Thursday, March 1, 2007

GDAM: time access

Once the beat (tempo and phase) of a song has been mapped via the Beat Calculator, time access can be very sophisticated. A number of these techniques seem to still be unique to GDAM, I am giving the descriptions here in hopes that all software might offer these powerful features.

Basic precision: position math is done inside the audio thread with sample accuracy. Although file playback may not start immediately(eg hard drive takes time to spin up), the server can keep track of how far behind it falls, and dump a little data to catch up... this makes the song start in synch regardless of file access/encoder delay.

Seeking smoothly: When seeking a song, it starts a new copy at the desired position. While that starts up, the current copy keeps playing. Once the new copy has started, data is dumped to make up for the small startup delay, a quick crossfade occurs, and the old copy is discarded. This keeps position seeks smooth while honoring the *exact* timing of the request.

Relative seeking: relative seeking is requested by the client, often seeking by an amount of time which is precisely calculated from the BPM to be an even number of beats. The jump is executed using the smooth seek functionality to keep sample accuracy. The medium-scale seek buttons seek anywhere from 1 to 32 beats forwards or backwards. Because the audio engine accounts for startup delay, the beat is *perfectly* maintained when relative seeking in this way. This gives incredible control over playback of the song... press "back 4 beats" every four beats, and you are looping a perfect bar. Because you are seeking by an amount, rather than to a position, you can time the jump however you want (at any point in the bar not just at an even bar boundary) while keeping the beat.

Jumping to any point in song while keeping beat: the client has an approximate idea of where song playback is... not sample accurate, but within 1/10th of a beat.
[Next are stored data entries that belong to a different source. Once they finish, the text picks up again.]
-- ==== Sys2Proof/Machine/Translate.lean ====
section
/-! DEFINITION. Addresses: the apertures (R207), lease coverage and rights (R58, R264), pages and tiles (R212 to R214,
R221), and the order of the tests of rows 6 to 9 (R106). -/

namespace Sys2Proof.Machine

/-- What an access needs (R264). -/
inductive Need where
  | read
  | write
  | both
  deriving DecidableEq, Repr

def Need.reads : Need → Bool
  | .write => false
  | _ => true
def Need.writes : Need → Bool
  | .read => false
  | _ => true

/-- What an address names (R207). -/
inductive Aperture where
  | translated (va : Nat)
  | scratch (team off : Nat)
  | nothing
  | outside
  deriving DecidableEq, Repr

/-- The aperture of an address: scratch of this team or, through the window, of another position of the cluster. -/
def State.aperture (s : State) (a : DWord) : Aperture :=
  let x := a.toNat
  if x < 0x0080000000000000 then .translated x
  else if x < 0x00FFFFF000000000 then .nothing
  else if x < 0x00FFFFF100000000 then
    let o := x - 0x00FFFFF000000000
    if o < s.team.bytes then .scratch s.teamId o else .outside
  else if x < 0x0100000000000000 then
    let o := x - 0x00FFFFF100000000
    let p := o / 0x80000
    if p < s.grid.launch.width * s.grid.launch.height && decide (p < 12) && decide (o % 0x80000 < s.team.bytes) then
      .scratch (12 * s.clusterId + p) (o % 0x80000)
    else .outside
  else .nothing

/-- Does an address lie in a scratch aperture (R209)? -/
def inScratchAperture (a : DWord) : Bool := decide (0x00FFFFF000000000 ≤ a.toNat) && decide (a.toNat < 0x0100000000000000)

/-- Is this a page of the kernel's code (R56, R78)? -/
def Grid.codePage (g : Grid) (va : Nat) : Bool :=
  decide (g.kernel.base / 65536 ≤ va / 65536) && decide (va / 65536 * 65536 < g.kernel.base + g.kernel.size)

/-- Do the ranges and code pages of the lease permit an access (R56, R58)? -/
def Grid.covers (g : Grid) (va : Nat) (k : Need) : Bool :=
  let has := fun (bit : Nat) => g.ranges.any fun r => r.rights.getLsbD bit && decide (r.base ≤ va) && decide (va < r.base + r.len)
  (!k.reads || has 0 || g.codePage va) && (!k.writes || (has 1 && !g.codePage va))

/-- The tile that holds an address of a tiled page (R221). -/
def Leaf.tile (l : Leaf) (va : Nat) : Option TileRef :=
  if l.tiled then
    let i := l.offset va / 2 ^ (l.tcls + 5)
    some { header := l.hframe + 32 * i, base := l.pa + i * 2 ^ (l.tcls + 5), cls := l.tcls,
           va := va / 2 ^ (l.tcls + 5) * 2 ^ (l.tcls + 5) }
  else none

/-- Does a leaf's header frame hold the line of a physical address (R221)? -/
def Leaf.headerLine (l : Leaf) (pa : Nat) : Bool :=
  l.tiled && decide (l.hframe / 128 ≤ pa / 128) &&
    decide (pa / 128 ≤ (l.hframe + 32 * ((if l.large then 0x200000 else 0x10000) / 2 ^ (l.tcls + 5)) - 1) / 128)
/-- Is this a header line (R221): of a leased page, or of one that some page table describes? -/
def State.headerLine (s : State) (pa : Nat) : Bool :=
  kindOf pa == 0 &&
    (s.grids.any (fun g => g.2.live && g.2.leased && g.2.trans.any fun e => e.2.headerLine pa) ||
      s.mappedLeaves.any fun e => (leafFields e.2.2.bits).headerLine pa)

/-- Where an access goes: scratch of a team, or a leased page. -/
inductive Target where
  | scratch (team off : Nat)
  | memory (leaf : Leaf) (va pa : Nat)
  deriving DecidableEq, Repr

/-- The leased page of an address with the rights an access needs, ranges and leaf together (R58, R214). -/
def State.leased (s : State) (va : Nat) (k : Need) : Option Leaf :=
  if s.grid.covers va k then
    match s.leafOf va with
    | some l =>
      if (!k.reads || l.rd) && (!k.writes || l.wr) && !s.headerLine (l.phys va) then some l else none
    | none => none
  else none

/-- Row 7 and row 8 of R106 for one address: where it goes, or the class of its fault. -/
def State.target (s : State) (a : DWord) (k : Need) : Except Nat Target :=
  match s.aperture a with
  | .translated va =>
    match s.leased va k with
    | some l => .ok (.memory l va (l.phys va))
    | none => .error 0x07
  | .scratch t o => .ok (.scratch t o)
  | .nothing => .error 0x07
  | .outside => .error 0x06

/-- A fault that a lane's address meets: its class and the two addresses it reports. -/
structure AddrFault where
  cls : Nat
  adda : Addr
  addb : Addr := 0
  deriving DecidableEq, Repr

/-- Is an address aligned to a size (R208)? -/
def alignedTo (n : Nat) (a : DWord) : Bool := decide (a.toNat % n = 0)

/-- Rows 6 to 8 of R106 over the lanes' addresses in ascending lane order: the first row in which any fails decides, and
in it the lowest lane. `more` is the part of row 8 that depends on the access (R219). -/
def State.addressFault (s : State) (n : Nat) (k : Need) (more : Target → Bool) (l : List DWord) : Option AddrFault :=
  match l.find? (fun a => !alignedTo n a) with
  | some a => some { cls := 0x05, adda := a.setWidth 56 }
  | none =>
    let bad := fun (c : Nat) (a : DWord) => match s.target a k with
      | .error x => x == c
      | .ok t => c == 0x07 && !more t
    match l.find? (bad 0x06) with
    | some a => some { cls := 0x06, adda := a.setWidth 56 }
    | none =>
      match l.find? (bad 0x07) with
      | some a => some { cls := 0x07, adda := a.setWidth 56 }
      | none => none

/-- The fault of an instruction in the form its trap takes. -/
def State.raiseAddr (s : State) (f : AddrFault) : Out := s.raise f.cls f.adda f.addb

end Sys2Proof.Machine
end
The user can click on any point in a song, and jump there without dropping the beat. The client calculates the difference between where playback is and where you want it to be, rounds that difference to an even number of beats or bars, then issues a relative seek in that amount. This opens up music to be completely time-accessible, rearranged at will in real time, without dropping the beat.

Index points: When beatmatching, you can go beyond simple tempo and phase information, and add index points at certain places within the songs such as verse, chorus, breakdown, outro. These are clearly marked in the timeline, and you can jump to them in beat. When i'm playing a hip-hop song, I'll cut every chorus to half size and skip over the guest verse. I can edit a song down to just the meaty core, or do long remixes by extending each instrumental moment into 8 bars of beat juggling and effects.

Sub-beat time access: this is usually used to nudge a song into synch with another audio source. There is a ruler representing one beat, click anywhere along it to seek an amount between 1/2 beat back to 1/2 beat foward. The closer to the ruler's center mark, the smaller the seek. When I hear my song playing out of synch, I know from the rhythmic relationship (1/4 or 1/16 beat ahead or behind) where on the ruler to click. This allows me to instantly correct, rather than nudging it incrementally or guessing how far to seek.

Video Playback: volume compression

I live in an apartment, the walls are thin, and I enjoy my TV and movies late at night. The dynamic range is way too high, some dialogue is barely audible at full volume but sudden action explodes in a frantic dive for the volume control. Volume normalization can mitigate this somewhat at extreme settings, but it is imprecise and inaccessible.

A better model: interactive volume mode, simple controls which adjust expander / compressor / limiter to intuitively adjust dynamics. If I can't hear the dialogue, I indicate "too quiet". This boosts the input volume or otherwise adjust the dynamics to boost quiet parts. After the first car crash, I indicate "too loud". This looks at the maximum output volume during the last 10 seconds, and adjusts the compressor/limiter to guarantee that nothing will produce output louder than 90% of that. The system would quickly be tuned to the content and my environment.